O filisteu contemporâneo, salvo excepções, já não dedica o seu utilitarismo inato à arte porque esta já não lhe dá nem o estatuto social nem o retorno imediato de investimento do capital que deu noutros tempos. Em certa medida, o artista é hoje mais livre porque deixou de ser acossado pelos abutres do filistinismo dos fins do século XIX e princípio do século XX. A própria arte moderna do princípio do século XX nada mais foi que uma reacção dos artistas contra essa “boa sociedade” apinhada de filisteus.

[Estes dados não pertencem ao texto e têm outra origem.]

-- ==== Sys2Proof/Config.lean ====
section
/-!
DEFINITION. What the build of the core fixes (00_scope.md R8, R9) and the two free values of the model: the contents
of the store after reset, which the spec leaves unspecified (R320), and the interleaving of the two ports, which it
leaves open (R75).
-/

namespace Sys2Proof

/-- What the MBAP length field counts (R92): the bytes after the unit id, or the bytes after the length field. -/
inductive LenMode where
  | afterUnitId
  | afterLengthField
  deriving DecidableEq, Repr

/-- The build-time parameters that frames are read and built with (R8): LEN_MODE and MAX_ADU. N is the length of the
store. No operation and no reset changes them (R36, R323). Log 1. -/
structure Params where
  lenMode : LenMode
  maxAdu  : Nat
  deriving DecidableEq, Repr

/-- The legal settings of MAX_ADU, `12 ≤ MAX_ADU ≤ 65542` (R8, D4). -/
abbrev Params.Legal (p : Params) : Prop := 12 ≤ p.maxAdu ∧ p.maxAdu ≤ 65542

/-- The legal store sizes, `1 ≤ N ≤ 125` (R8, D5). -/
abbrev Config.LegalSize (n : Nat) : Prop := 1 ≤ n ∧ n ≤ 125

/-- This hardware's parameters (R8): LEN_MODE is AFTER_UNIT_ID, MAX_ADU is 260. -/
def Config.params : Params := { lenMode := .afterUnitId, maxAdu := 260 }

/-- This hardware's store size, N = 32 (R8). -/
def Config.size : Nat := 32

/-- INIT_STORE (R8, R320): what the store holds after reset. Unspecified: a claim holds for every value of it.
A free value, with no body (log 2). -/
opaque Config.initStore : Nat → Word

/-- How the two ports interleave (R75, R76) is not specified, but fair. The k-th burst length is how many contested grants
one port gets before the other is next served, and it is a free value. Every fair interleaving is a choice of such
lengths, and every choice of them is fair (log 3 says why). -/
opaque Config.burst : Nat → Nat

end Sys2Proof
end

O utilitarismo do filisteu contemporâneo ― o filisteu actual ― ignora a arte e o belo, e passou-se para a técnica. O filisteu actual (ou o filisteu em acto, o que actua) é o técnico por excelência. É o indivíduo que vê o mundo que o rodeia como uma mera engrenagem da qual pode, de algum modo, retirar vantagens sejam estas de estatuto social ou pecuniárias. O filisteu actual é a caricatura do alemão que não faz absolutamente nada sem um livro de instruções para cada circunstância; até o simples acto sexual é passível de um Kama Sutra ou de outro qualquer manual de operações.

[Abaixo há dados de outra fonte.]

-- ==== Sys2Proof/Laws/State.lean ====
section
/-!
SUPPORT. One lemma for each field after each update of the state, so that no later proof unfolds a record update.
-/

namespace Sys2Proof.Machine

section
variable (s : State)

/-! ### StoreWrite -/

@[simp] theorem writeWord_params (i : Nat) (v : Word) : (s.writeWord i v).params = s.params := rfl
@[simp] theorem writeWord_store (i : Nat) (v : Word) : (s.writeWord i v).store = s.store.set i v := rfl
@[simp] theorem writeWord_frames (i : Nat) (v : Word) : (s.writeWord i v).frames = s.frames := rfl
@[simp] theorem writeWord_hostOps (i : Nat) (v : Word) : (s.writeWord i v).hostOps = s.hostOps := rfl
@[simp] theorem writeWord_inFlight (i : Nat) (v : Word) : (s.writeWord i v).inFlight = s.inFlight := rfl
@[simp] theorem writeWord_outbound (i : Nat) (v : Word) : (s.writeWord i v).outbound = s.outbound := rfl
@[simp] theorem writeWord_outcomes (i : Nat) (v : Word) : (s.writeWord i v).outcomes = s.outcomes := rfl
@[simp] theorem writeWord_results (i : Nat) (v : Word) : (s.writeWord i v).results = s.results := rfl
@[simp] theorem writeWord_turn (i : Nat) (v : Word) : (s.writeWord i v).turn = s.turn := rfl
@[simp] theorem writeWord_credit (i : Nat) (v : Word) : (s.writeWord i v).credit = s.credit := rfl
@[simp] theorem writeWord_draws (i : Nat) (v : Word) : (s.writeWord i v).draws = s.draws := rfl

/-! ### Ending a protocol transaction -/

@[simp] theorem emit_params (b : List Byte) : (s.emit b).params = s.params := rfl
@[simp] theorem emit_store (b : List Byte) : (s.emit b).store = s.store := rfl
@[simp] theorem emit_frames (b : List Byte) : (s.emit b).frames = s.frames := rfl
@[simp] theorem emit_hostOps (b : List Byte) : (s.emit b).hostOps = s.hostOps := rfl
@[simp] theorem emit_inFlight (b : List Byte) : (s.emit b).inFlight = none := rfl
@[simp] theorem emit_outbound (b : List Byte) : (s.emit b).outbound = [] := rfl
@[simp] theorem emit_outcomes (b : List Byte) : (s.emit b).outcomes = s.outcomes ++ [.response b] := rfl
@[simp] theorem emit_results (b : List Byte) : (s.emit b).results = s.results := rfl
@[simp] theorem emit_turn (b : List Byte) : (s.emit b).turn = s.turn := rfl
@[simp] theorem emit_credit (b : List Byte) : (s.emit b).credit = s.credit := rfl
@[simp] theorem emit_draws (b : List Byte) : (s.emit b).draws = s.draws := rfl

@[simp] theorem drop_params : s.drop.params = s.params := rfl
@[simp] theorem drop_store : s.drop.store = s.store := rfl
@[simp] theorem drop_frames : s.drop.frames = s.frames := rfl
@[simp] theorem drop_hostOps : s.drop.hostOps = s.hostOps := rfl
@[simp] theorem drop_inFlight : s.drop.inFlight = none := rfl
@[simp] theorem drop_outbound : s.drop.outbound = [] := rfl
@[simp] theorem drop_outcomes : s.drop.outcomes = s.outcomes ++ [.dropped] := rfl
@[simp] theorem drop_results : s.drop.results = s.results := rfl
@[simp] theorem drop_turn : s.drop.turn = s.turn := rfl
@[simp] theorem drop_credit : s.drop.credit = s.credit := rfl
@[simp] theorem drop_draws : s.drop.draws = s.draws := rfl

/-! ### Ending a host operation -/

@[simp] theorem endHost_params (r : HostResult) : (s.endHost r).params = s.params := rfl
@[simp] theorem endHost_store (r : HostResult) : (s.endHost r).store = s.store := rfl
@[simp] theorem endHost_frames (r : HostResult) : (s.endHost r).frames = s.frames := rfl
@[simp] theorem endHost_hostOps (r : HostResult) : (s.endHost r).hostOps = s.hostOps := rfl
@[simp] theorem endHost_inFlight (r : HostResult) : (s.endHost r).inFlight = none := rfl
@[simp] theorem endHost_outbound (r : HostResult) : (s.endHost r).outbound = s.outbound := rfl
@[simp] theorem endHost_outcomes (r : HostResult) : (s.endHost r).outcomes = s.outcomes := rfl
@[simp] theorem endHost_results (r : HostResult) : (s.endHost r).results = s.results ++ [r] := rfl
@[simp] theorem endHost_turn (r : HostResult) : (s.endHost r).turn = s.turn := rfl
@[simp] theorem endHost_credit (r : HostResult) : (s.endHost r).credit = s.credit := rfl
@[simp] theorem endHost_draws (r : HostResult) : (s.endHost r).draws = s.draws := rfl

/-! ### Accepting an operation -/

@[simp] theorem accept_params (t : Transaction) : (s.accept t).params = s.params := rfl
@[simp] theorem accept_store (t : Transaction) : (s.accept t).store = s.store := rfl
@[simp] theorem accept_frames (t : Transaction) : (s.accept t).frames = s.frames := rfl
@[simp] theorem accept_hostOps (t : Transaction) : (s.accept t).hostOps = s.hostOps := rfl
@[simp] theorem accept_inFlight (t : Transaction) : (s.accept t).inFlight = some t := rfl
@[simp] theorem accept_outbound (t : Transaction) : (s.accept t).outbound = s.outbound := rfl
@[simp] theorem accept_outcomes (t : Transaction) : (s.accept t).outcomes = s.outcomes := rfl
@[simp] theorem accept_results (t : Transaction) : (s.accept t).results = s.results := rfl
@[simp] theorem accept_turn (t : Transaction) : (s.accept t).turn = s.turn := rfl
@[simp] theorem accept_credit (t : Transaction) : (s.accept t).credit = s.credit := rfl
@[simp] theorem accept_draws (t : Transaction) : (s.accept t).draws = s.draws := rfl

/-! ### The arbiter's charge for a grant -/

theorem chargeGrant_eq :
    s.chargeGrant = { s with turn := s.chargeGrant.turn, credit := s.chargeGrant.credit,
                             draws := s.chargeGrant.draws } := by
  unfold State.chargeGrant
  split <;> rfl

theorem chargeLone_eq (p : Port) :
    s.chargeLone p = { s with turn := (s.chargeLone p).turn, credit := (s.chargeLone p).credit,
                              draws := (s.chargeLone p).draws } := by
  unfold State.chargeLone
  split <;> rfl

@[simp] theorem chargeGrant_params : s.chargeGrant.params = s.params := by rw [chargeGrant_eq]
@[simp] theorem chargeGrant_store : s.chargeGrant.store = s.store := by rw [chargeGrant_eq]
@[simp] theorem chargeGrant_frames : s.chargeGrant.frames = s.frames := by rw [chargeGrant_eq]
@[simp] theorem chargeGrant_hostOps : s.chargeGrant.hostOps = s.hostOps := by rw [chargeGrant_eq]
@[simp] theorem chargeGrant_inFlight : s.chargeGrant.inFlight = s.inFlight := by rw [chargeGrant_eq]
@[simp] theorem chargeGrant_outbound : s.chargeGrant.outbound = s.outbound := by rw [chargeGrant_eq]
@[simp] theorem chargeGrant_outcomes : s.chargeGrant.outcomes = s.outcomes := by rw [chargeGrant_eq]
@[simp] theorem chargeGrant_results : s.chargeGrant.results = s.results := by rw [chargeGrant_eq]

@[simp] theorem chargeLone_params (p : Port) : (s.chargeLone p).params = s.params := by rw [chargeLone_eq]
@[simp] theorem chargeLone_store (p : Port) : (s.chargeLone p).store = s.store := by rw [chargeLone_eq]
@[simp] theorem chargeLone_frames (p : Port) : (s.chargeLone p).frames = s.frames := by rw [chargeLone_eq]
@[simp] theorem chargeLone_hostOps (p : Port) : (s.chargeLone p).hostOps = s.hostOps := by rw [chargeLone_eq]
@[simp] theorem chargeLone_inFlight (p : Port) : (s.chargeLone p).inFlight = s.inFlight := by rw [chargeLone_eq]
@[simp] theorem chargeLone_outbound (p : Port) : (s.chargeLone p).outbound = s.outbound := by rw [chargeLone_eq]
@[simp] theorem chargeLone_outcomes (p : Port) : (s.chargeLone p).outcomes = s.outcomes := by rw [chargeLone_eq]
@[simp] theorem chargeLone_results (p : Port) : (s.chargeLone p).results = s.results := by rw [chargeLone_eq]

/-- An uncontested grant never passes the turn on. -/
@[simp] theorem chargeLone_turn (p : Port) : (s.chargeLone p).turn = s.turn := by
  unfold State.chargeLone
  split <;> rfl

/-- While `p` has the turn, an uncontested grant to it costs nothing. -/
theorem chargeLone_of_turn (p : Port) (h : s.turn = p) : s.chargeLone p = s := if_pos h

/-! ### Inputs from outside -/

@[simp] theorem deliver_params (b : List Byte) : (s.deliver b).params = s.params := rfl
@[simp] theorem deliver_store (b : List Byte) : (s.deliver b).store = s.store := rfl
@[simp] theorem deliver_frames (b : List Byte) : (s.deliver b).frames = s.frames ++ [b] := rfl
@[simp] theorem deliver_hostOps (b : List Byte) : (s.deliver b).hostOps = s.hostOps := rfl
@[simp] theorem deliver_inFlight (b : List Byte) : (s.deliver b).inFlight = s.inFlight := rfl
@[simp] theorem deliver_outbound (b : List Byte) : (s.deliver b).outbound = s.outbound := rfl
@[simp] theorem deliver_outcomes (b : List Byte) : (s.deliver b).outcomes = s.outcomes := rfl
@[simp] theorem deliver_results (b : List Byte) : (s.deliver b).results = s.results := rfl
@[simp] theorem deliver_turn (b : List Byte) : (s.deliver b).turn = s.turn := rfl
@[simp] theorem deliver_credit (b : List Byte) : (s.deliver b).credit = s.credit := rfl
@[simp] theorem deliver_draws (b : List Byte) : (s.deliver b).draws = s.draws := rfl

@[simp] theorem issue_params (o : HostOp) : (s.issue o).params = s.params := rfl
@[simp] theorem issue_store (o : HostOp) : (s.issue o).store = s.store := rfl
@[simp] theorem issue_frames (o : HostOp) : (s.issue o).frames = s.frames := rfl
@[simp] theorem issue_hostOps (o : HostOp) : (s.issue o).hostOps = s.hostOps ++ [o] := rfl
@[simp] theorem issue_inFlight (o : HostOp) : (s.issue o).inFlight = s.inFlight := rfl
@[simp] theorem issue_outbound (o : HostOp) : (s.issue o).outbound = s.outbound := rfl
@[simp] theorem issue_outcomes (o : HostOp) : (s.issue o).outcomes = s.outcomes := rfl
@[simp] theorem issue_results (o : HostOp) : (s.issue o).results = s.results := rfl
@[simp] theorem issue_turn (o : HostOp) : (s.issue o).turn = s.turn := rfl
@[simp] theorem issue_credit (o : HostOp) : (s.issue o).credit = s.credit := rfl
@[simp] theorem issue_draws (o : HostOp) : (s.issue o).draws = s.draws := rfl

@[simp] theorem resetAgain_params (init : Nat → Word) : (s.resetAgain init).params = s.params := rfl
@[simp] theorem resetAgain_store (init : Nat → Word) : (s.resetAgain init).store = (List.range s.n).map init := rfl
@[simp] theorem resetAgain_frames (init : Nat → Word) : (s.resetAgain init).frames = [] := rfl
@[simp] theorem resetAgain_hostOps (init : Nat → Word) : (s.resetAgain init).hostOps = [] := rfl
@[simp] theorem resetAgain_inFlight (init : Nat → Word) : (s.resetAgain init).inFlight = none := rfl
@[simp] theorem resetAgain_outbound (init : Nat → Word) : (s.resetAgain init).outbound = [] := rfl
@[simp] theorem resetAgain_outcomes (init : Nat → Word) : (s.resetAgain init).outcomes = [] := rfl
@[simp] theorem resetAgain_results (init : Nat → Word) : (s.resetAgain init).results = [] := rfl

/-! ### N -/

theorem n_eq : s.n = s.store.length := rfl
@[simp] theorem writeWord_n (i : Nat) (v : Word) : (s.writeWord i v).n = s.n := by simp [State.n]
@[simp] theorem emit_n (b : List Byte) : (s.emit b).n = s.n := rfl
@[simp] theorem drop_n : s.drop.n = s.n := rfl
@[simp] theorem endHost_n (r : HostResult) : (s.endHost r).n = s.n := rfl
@[simp] theorem accept_n (t : Transaction) : (s.accept t).n = s.n := rfl
@[simp] theorem chargeGrant_n : s.chargeGrant.n = s.n := by simp [State.n]
@[simp] theorem chargeLone_n (p : Port) : (s.chargeLone p).n = s.n := by simp [State.n]
@[simp] theorem deliver_n (b : List Byte) : (s.deliver b).n = s.n := rfl
@[simp] theorem issue_n (o : HostOp) : (s.issue o).n = s.n := rfl
@[simp] theorem resetAgain_n (init : Nat → Word) : (s.resetAgain init).n = s.n := by simp [State.n]

end

end Sys2Proof.Machine
end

O filisteu actual não faz análises de situação: segue fiel e caninamente as sínteses dos maiorais e dos líderes de opinião nas diversas áreas da técnica. Não lhe interessam as explicações, mas apenas as conclusões “pronto-a-vestir”. É o “homem sem qualidades” de Musil ― o homem que não acredita no carácter pessoal e humano como chave para o entendimento das coisas, mas antes na lógica impessoal dos sistemas e da técnica; o mundo, para ele, só é inteligível à luz da técnica. É nesta dependência da técnica que jaz o seu utilitarismo, porque o primado da técnica assume-se como capaz de fazer desaparecer a importância do carácter do homem nas relações humanas que assim passam a ser apenas um conjunto de meras transacções utilitárias.
Porém, o mais grave do filistinismo actual é que substituiu a política pela técnica; ou melhor, confunde as duas coisas. A política é vista como a aplicação da técnica aos assuntos humanos; a política passa a ser sujeita a meios e fins como um qualquer produto fabricado numa qualquer linha de montagem industrial. Como um qualquer produto acabado, a política é consumida e defecada no processo vital do filisteu actual. E não há nada — absolutamente nada! — nem nenhum argumento ou evidência que possa convencer o filisteu actual de que ele está certo ou errado em qualquer coisa, porque ele nunca tem a certeza ou a incerteza de nada ou mesmo a simples convicção da probabilidade de poder estar próximo da certeza ou da incerteza sobre alguma coisa: para o filisteu actual, a mera possibilidade de alguma coisa não existe sem a a lógica impessoal da técnica como sistema de garantia de validade do mundo ― é a técnica a única coisa que o mantém em um equilíbrio precário que lhe permite “levar a vidinha”.